The study of tissue optics, which is an area of core expertise for the LMTB, enables an in-depth understanding of the light distribution in biological tissue. As a result it has become a key discipline in basic laser therapy. With the development of imaging and spectroscopic methods for diagnostic applications, the importance of tissue optics has increased and has led to many successful developments at the LMTB. This is due to the fact that diagnostic methods usually require the detection of substances in a strongly scattering biological environment. Blood sensors are a good example of a successful independent development at the LMTB which utilize an in-depth understanding of light distribution in a scattering medium.

Modern medicine, as we know it, is unthinkable without imaging methods.
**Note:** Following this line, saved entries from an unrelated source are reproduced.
/-! ### The panel after INIT (R87) -/

/-- INIT ends at rest from any levels: the pulse sets RST_N and the first entry sets CS_N, whatever they were. -/
theorem atRest_afterAll_traceInit {cfg : Config} (h : cfg.initTable ≠ []) (orient : BitVec 2) (p : Pins) :
    (p.afterAll (traceInit cfg orient)).atRest := by
  obtain ⟨e, es, ht⟩ := List.exists_cons_of_ne_nil h
  have hforget : p.afterAll (traceInit cfg orient)
      = ({ p with csN := true, rstN := true } : Pins).afterAll (traceInit cfg orient) := by
    rw [traceInit, ht]
    rfl
  rw [hforget]
  exact endsAtRest_traceInit cfg orient _ ⟨rfl, rfl⟩

theorem Panel.initDone_addressable (n : Nat) (p : Panel) : (p.initDone n).addressable = true := by
  unfold initDone
  split
  · assumption
  · rfl

/-- R87 at the last event of INIT. -/
theorem settleInit_addressable {s : State} (hinit : s.curIsInit = true) (hp : s.pending = []) :
    s.settleInit.panel.addressable = true := by
  simp [State.settleInit, hinit, hp, Panel.initDone_addressable]

/-- The run of an accepted INIT: one step to accept it, one for each event, and the panel settled at the last. -/
theorem runSteps_init (s : State) (orient : BitVec 2) (hp : s.pending = [])
    (hh : s.host = hostProgram [encode (.init orient)]) :
    runSteps ((traceInit s.cfg orient).length + 1) s
      = .next ({ State.performAll (traceInit s.cfg orient)
          { s with cur := encode (.init orient), pending := traceInit s.cfg orient, host := [] } with
          pending := [] } : State).settleInit := by
  have hstep := step_of_legal s _ _ (hostProgram_rstBlk _ s hh) hp (s.offered_cons _ _ hh)
    (decodeOfEncodeIsIdentity (.init orient))
  rw [hh] at hstep
  rw [runSteps_succ _ _ _ hstep]
  exact run_pending [] _ _ _ rfl rfl

/-- Settles O35: the last event settles INIT, and its trace ends at rest from any levels. -/
theorem initLeavesThePanelAddressable : Obligations.InitLeavesThePanelAddressable := by
  intro s orient hwf hp hh
  obtain ⟨hcs, hrst⟩ := atRest_afterAll_traceInit (Config.initTable_ne_nil hwf) orient s.pins
  rw [Nat.add_comm]
  refine ⟨_, runSteps_init s orient hp hh, by simp, settleInit_addressable ?_ rfl, by simpa using hcs,
    by simpa using hrst⟩
  simp [State.curIsInit, encode, Instr.op]

end Sys2Proof.Machine
end

section
/-! PROOFS. The statements of 42_address_window.md: a window set as seven transmissions (R89, R90), the eleven bytes
read from it (R93), and the cells the pixel words after it are written to (R92). -/

namespace Sys2Proof.Machine

/-! ### The trace of a window set (R89, R90) -/

theorem window_eq_windowTransmissions (cfg : Config) (xs ys xe ye : Int) :
    window cfg xs ys xe ye = windowTransmissions cfg (low16 xs) (low16 ys) (low16 xe) (low16 ye) := by
  simp only [window, windowTransmissions, sendCmd, sendHalf, send_eq_transmission]

theorem traceSetWindow_eq_windowTransmissions (cfg : Config) (xs ys xe ye : Half) :
    traceSetWindow cfg xs ys xe ye = windowTransmissions cfg xs ys xe ye := by
  simp only [traceSetWindow, window_eq_windowTransmissions, low16_zext16]

theorem window_length (cfg : Config) (xs ys xe ye : Int) : (window cfg xs ys xe ye).length = 285 := by
  simp [window]

/-- Settles O38: `low16` of a bound is its residue, and each `send` is the listed transmission. -/
theorem windowIsSevenTransmissions : Obligations.WindowIsSevenTransmissions := fun cfg xs ys xe ye =>
  ⟨window_eq_windowTransmissions cfg xs ys xe ye, window_length cfg xs ys xe ye⟩

/-! ### The bytes of a window set (R37, R93) -/

theorem afterAll_send_csN (w : Nat) (v : BitVec w) (d : Bool) (p : Pins) : (p.afterAll (send w v d)).csN = true := by
  simp [send, Pins.afterAll_append, Pins.after, Pins.set]

theorem byteStream_sendCmd_append (c : Byte) (p : Pins) (rest : List Event) (hcs : p.csN = true) :
    byteStream p (sendCmd c ++ rest) = .cmd c :: byteStream (p.afterAll (sendCmd c)) rest := by
  rw [sendCmd, byteStream_send_append _ _ _ _ _ hcs, bytesOfFrame_byte]
  rfl

theorem afterAll_addressSet_csN (c : Byte) (lo hi : Half) (p : Pins) :
    (p.afterAll (addressSet c lo hi)).csN = true := by
  rw [addressSet, Pins.afterAll_append]
  exact afterAll_send_csN _ _ _ _

/-- An address set is its command byte and the four bytes of its bounds. -/
theorem byteStream_addressSet_append (c : Byte) (lo hi : Half) (p : Pins) (rest : List Event) (hcs : p.csN = true) :
    byteStream p (addressSet c lo hi ++ rest)
      = .cmd c :: (halfBytes lo ++ halfBytes hi ++ byteStream (p.afterAll (addressSet c lo hi)) rest) := by
  have hcmd : (p.afterAll (sendCmd c)).csN = true := afterAll_send_csN _ _ _ _
  have hlo : ((p.afterAll (sendCmd c)).afterAll (sendHalf lo)).csN = true := afterAll_send_csN _ _ _ _
  rw [addressSet, List.append_assoc, List.append_assoc, byteStream_sendCmd_append _ _ _ hcs,
    byteStream_sendHalf_append _ _ _ hcmd, byteStream_sendHalf_append _ _ _ hlo]
  simp only [Pins.afterAll_append, List.append_assoc]

theorem byteStream_traceSetWindow (cfg : Config) (xs ys xe ye : Half) (p : Pins) (hcs : p.csN = true) :
    byteStream p (traceSetWindow cfg xs ys xe ye) = windowBytes cfg xs ys xe ye := by
  rw [traceSetWindow, window_eq_addressSets, List.append_assoc, byteStream_addressSet_append _ _ _ _ _ hcs,
    byteStream_addressSet_append _ _ _ _ _ (afterAll_addressSet_csN _ _ _ _), ← List.append_nil (sendCmd _),
    byteStream_sendCmd_append _ _ _ (afterAll_addressSet_csN _ _ _ _)]
  simp [windowBytes]

/-- Settles O39. -/
theorem setWindowSendsItsBounds : Obligations.SetWindowSendsItsBounds := by
  refine ⟨fun xs ys xe ye s => ?_, fun cfg xs ys xe ye p hcs => ?_⟩
  · rw [← traceSetWindow_eq_windowTransmissions]
    exact exec_eq_trace (.setWindow xs ys xe ye) s
  · rw [← traceSetWindow_eq_windowTransmissions]
    exact byteStream_traceSetWindow cfg xs ys xe ye p hcs

/-! ### The cells of a window, row by row (R92) -/

/-- The cell of word `k` of a window that begins at (x1, y1) and ends in column x2, with words counted from 0. -/
def windowCell (x1 y1 x2 : Half) (k : Nat) : Nat × Nat :=
  (x1.toNat + k % extent x1 x2, y1.toNat + k / extent x1 x2)

/-- The word of a window that goes to cell (u, v). -/
def wordOfCell (x1 y1 x2 : Half) (u v : Nat) : Nat := (v - y1.toNat) * extent x1 x2 + (u - x1.toNat)

theorem windowCell_injective (x1 y1 x2 : Half) : Function.Injective (windowCell x1 y1 x2) := by
  intro i j h
  obtain ⟨hcol, hrow⟩ := Prod.ext_iff.mp h
  rw [← Nat.div_add_mod i (extent x1 x2), ← Nat.div_add_mod j (extent x1 x2), Nat.add_left_cancel hcol,
    Nat.add_left_cancel hrow]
LMTB has been instrumental in advancing developments at organ level (colposcopy, intraoperative fluorescence imaging), at tissue level (mini confocal laser scanning microscope) and at the molecular level (molecular screening). A broad variety of molecular diagnostic and analytic methods developed at LMTB are based on spectroscopic methods. With the advent of molecular medicine and biotechnology, promoted by new developments in lasers and optoelectronics, the focus has now shifted at the LMTB in favor of molecular diagnostics and molecular imaging. The specific advantages afforded by optics can be exploited using wavelengths in the infrared, UV and visible range, thereby allowing very specific spectroscopic information to be detected and evaluated.